It got to be too much. As I slowly slipped further and further in a Google world, I began to notice a Chromebook curiosity growing inside of me. As each day went on, it continued to get more and more reasonable to try a Chromebook. I found myself working more and more out of my Chrome web browser on my MacBook Pro. Google Plus was better than Facebook, Gmail had ways of being better than Apple Mail, Google Calendar had ways of being better than iCal. Google Docs keeps getting better and now covers all of my office needs and its collaboration features are far superior to any desktop app out there. Immediately after “trying” Google Drive, I was sucked in and completely won over by it. It just worked that good. It wasn’t long before the idea of doing all of that on a $250 laptop become irresistible. So I bought one. As I began using my new Chromebook, suffering some withdrawals from leaving my Mac, I made these notes:

  1. I miss Mail/iCal integration
  2. I miss using delete key to delete messages in Mail
  3. Track-pad feels cheap

I was planning on jotting more of these things down as I used the Chromebook, but I seemed to stop there after only 3 things. It worked so good, I think I found it more natural to accept its differences and get my work done. I do miss those things above but the rest of the system works so well, not having those things now seems pretty minor. The track-pad seems to have worn in somehow, or I just got used to it, because I think it works and feels fine now. I can add a a few more things that I miss:

  1. Light up keyboard
  2. My beautiful apple screen
  3. Aluminum uni-body construction
  4. Power adapter convenience and ubiquity

These things only make me realize that it does not make sense at all to compare a MacBook Pro to a Chromebook. They are Apples to Oranges, so to speak.
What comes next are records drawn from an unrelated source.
-- ==== Sys2Proof/Safety.lean ====
section
/-! DEFINITION. What claims are stated in: a state at rest, an access that is granted and the answer to it, the safe gate levels
of the bridge, and the two invariants that every step keeps. -/

namespace Sys2Proof.Machine

/-- The block is at rest: no level has changed that something would follow from, no router event waits for delivery, and no
command is in flight or has a result to take. -/
def State.AtRest (s : State) : Prop :=
  s.review = s ∧ s.evq = [] ∧ s.ctx.flight = [] ∧ s.ctx.results = []

/-- A word access to the register at `a` is served now (R29, R35 to R37, R43, R141): its page is listed and ready, no soft reset
of it is in progress, and it is not a writable CTL register at offset 0x100 or above while a run of the engine is in progress. -/
def State.serves (s : State) (a : Nat) : Bool :=
  let p := a / 0x1000
  inRegs a && decide (a % 4 = 0) && pageListed p && decide (s.pageStatus p = .ok) && !s.inSrst p &&
  !(ctlHolds a && s.ctl.run.isSome)

/-- The header of page `p` is served now (R29, R35 to R37). -/
def State.headerServed (s : State) (p : Nat) : Prop := p < 64 ∧ s.pageStatus p = .ok

/-- Of the registers, only those that `w` names may differ from `s` to `u`; the two byte memories are the same. -/
def State.Keeps (s u : State) (w : Nat → Prop) : Prop := (∀ a, ¬ w a → u.reg a = s.reg a) ∧ u.sram = s.sram ∧ u.nvm = s.nvm

/-- What a master is told is kept: the state `t` with the answer `st`. -/
def State.told (t : State) (st : Status) : State := { t with lastStatus := st }

/-- `t` after a write to page `p` that was accepted: PG_SEQ counts it (R41), the master is told OK. -/
def State.accepted (t : State) (p : Nat) : State := (t.countWrite p).told .ok

/-- The register at `a` has no rule of its own beyond its fields: a write stores RW fields and clears W1C bits, no more. Left
out are the registers whose chapter gives a write a limit, an action or a condition. -/
def plainReg (a : Nat) : Bool :=
  let o := a % 0x1000
  match a / 0x1000 with
  | 0x01 => a ∉ [Reg.SYS_SWRESET, Reg.SYS_LPO_CAL, Reg.SYS_WDT_CFG, Reg.SYS_WDT_KICK, Reg.SYS_RTC_SEC, Reg.SYS_RTC_ALARM,
      Reg.SYS_MUSTER_END]
  | 0x02 => a < Reg.PWR_MBOX 0 && a ∉ [Reg.PWR_BOR_CFG, Reg.PWR_DOMAIN_EN, Reg.PWR_STATE_REQ]
  | 0x03 => a < Reg.PINS_FUNC 0
  | 0x04 => a ∉ [Reg.HOST_CFG, Reg.HOST_SB_ADDR]
  | 0x05 => a ≠ Reg.CTX_SLICE_US && !(decide (Reg.CTX_QUAR 0 ≤ a) && decide (a ≤ Reg.CTX_QUAR 7))
  | 0x08 => a < 0x08100
  | 0x0C => a ∉ [Reg.CPS_CFG, Reg.CPS_JUMP_THR, Reg.CPS_VIRT_RATE, Reg.CPS_SRC]
  | 0x0D => a ∉ [Reg.CHT_CFG, Reg.CHT_LATEWIN] && !(decide (Reg.CHT_WP_ANGLE 0 ≤ a) && decide (a ≤ Reg.CHT_WP_ANGLE 63)) &&
      !(decide (Reg.CHT_WP_REP 0 ≤ a) && decide (a ≤ Reg.CHT_WP_REP 63))
  | 0x0E => a ∉ [Reg.QDL_CFG, Reg.QDL_RANK, Reg.QDL_ROLE]
  | 0x10 => a ≠ Reg.ADCX_CLK_CFG && (decide (o < 0x80) || (decide (0xC0 ≤ o) && decide (o < 0x200)))
  | 0x11 => a ≠ Reg.ADCI_CFG && (decide (o < 0x80) || (decide (0xC0 ≤ o) && decide (o < 0x200)))
  | 0x12 => Reg.CMP_THR 15 < a
  | 0x16 => a ∉ [Reg.MODE_REQ, Reg.MODE_M_MAX, Reg.MODE_HANDOVER_RAMP, Reg.MODE_MPPT_CFG]
  | 0x18 => a ∉ [Reg.PWM_CFG, Reg.PWM_LOAD, Reg.PWM_CAR_N, Reg.PWM_TB1_PER, Reg.PWM_EVT_PRESC, Reg.PWM_BSR_CFG] &&
      !(decide (Reg.PWM_SH_CMP 0 ≤ a) && decide (a ≤ Reg.PWM_SH_CMP 6))
  | 0x1A => a ∉ [Reg.GD_CFG, Reg.GD_FLT_FILT, Reg.GD_ELC_CFG] &&
      !(decide (Reg.GD_DT_RISE 0 ≤ a) && decide (a ≤ Reg.GD_DT_FALL 6)) &&
      !(decide (Reg.GD_LEG_CTRL 0 ≤ a) && decide (a ≤ Reg.GD_LEG_CTRL 6))
  | 0x1C => a ≠ Reg.MET_CFG
  | 0x1D => true
  | 0x1E => !(decide (Reg.LDG_TENANT_WIN 0 ≤ a) && decide (a ≤ Reg.LDG_TENANT_WIN 7))
  | 0x1F => a ∉ [Reg.BUS_U1_CFG, Reg.BUS_U2_CFG]
  | 0x20 => a ∉ [Reg.PROT_VSHIFT, Reg.PROT_FRT_K, Reg.PROT_PROFILE]
  | 0x22 => a ∉ [Reg.RLY_CTRL, Reg.RLY_WELD, Reg.RLY_PICKUP]
  | 0x24 => Reg.HSW_STAT 1 < a
  | 0x28 => true
  | 0x30 => a ≠ Reg.LOG_CFG
  | _ => false

/-- No leg has its high and its low switch on together. -/
def State.GatesApart (s : State) : Prop := ∀ l ∈ s.gd.legs, ¬(l.hi.on = true ∧ l.lo.on = true)

/-- GPIO0 to GPIO2 are known at the levels they have, so that the next edge will be seen (R495). -/
def State.SeenLevels (s : State) : Prop := s.domReady 1 = true → s.pins.seen = s.gpioLevels

/-- While D3 NAV is on, the active bearing source is the one that R69 and R70 choose now. -/
def State.SourceFollows (s : State) : Prop := s.domOn 3 = true → s.source = s.wantedSource

/-- The engine's next slice is the first of the queued command `c`, of class `k`, and nothing bars its start (R403, R405, R410). -/
def State.starts (s : State) (k : Nat) (c : Cmd) : Prop :=
  s.cmdNext = some (k, c) ∧ c.st = CmdState.queued ∧ (s.sliceTaken k c).startBar c = stOk ∧ (s.sliceTaken k c).dlReached c = false

/-- The state and the command that such a slice's work begins with. -/
def State.started (s : State) (k : Nat) (c : Cmd) : State := (s.sliceTaken k c).cmdMore c
def Cmd.going (c : Cmd) : Cmd := { c with st := .ready }

end Sys2Proof.Machine
end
One of the amazing things about the Chromebook is how amazingly well it gets the job done for only $250. Here are some things I really like about it (and miss when I try my mac again for a while):

  1. Super thin
  2. Very light
  3. Instantly turns on and loads everything up
  4. Logging in to the laptop automatically authenticates me for all my Google apps
  5. Very few software interruptions (like updates)
  6. Fewer frills to go wrong

My conclusion is that I strongly recommend this solution for the large majority of computer users. Here are some questions to ask yourself to see if a Chromebook can work for you:

  • Do you need to use any non-Web based apps?
  • Do all of the Web based apps you need to use work in the Chrome browser?
  • Do you need to connect directly to any local devices like printers?

All apps on the Chromebook are web based and run within Chrome browser technology. So the first two questions are meant to test your needs compatibility with this requirement. The last question is about the fact that you cannot install drivers for these type of devices to connect to the Chromebook. It connects fine to USB sticks, keyboards, mice, but printer, scanner, etc are another thing. It must print using other methods like Cloud Print technology. If these things are not deal breakers for you, you will be thrilled with this system. I can’t help drawing a comparison to Linux. Being a longtime Linux advocate, this whole experience has a feeling of “Finally!” While the Chrome OS is not Linux, you can use Linux just like this using the Chrome Browser. In addition, Linux systems do have a huge number of non-Web based apps available and you can connect printers and scanner etc to them. The major difference I notice in my experience between using Linux on a laptop and using a Chromebook is that, much like with Apple products, I can feel an optimization and polish between the OS and the hardware. The WiFi always works, the battery is predictable, it goes in and out of sleep without issue. This is not always the case with Linux on a laptop in my experience. There seems to always be one thing on a laptop needing an experimental Linux driver. Things greatly improve in this regard for Linux every year, but on the Chromebook, these things just work well and reliably.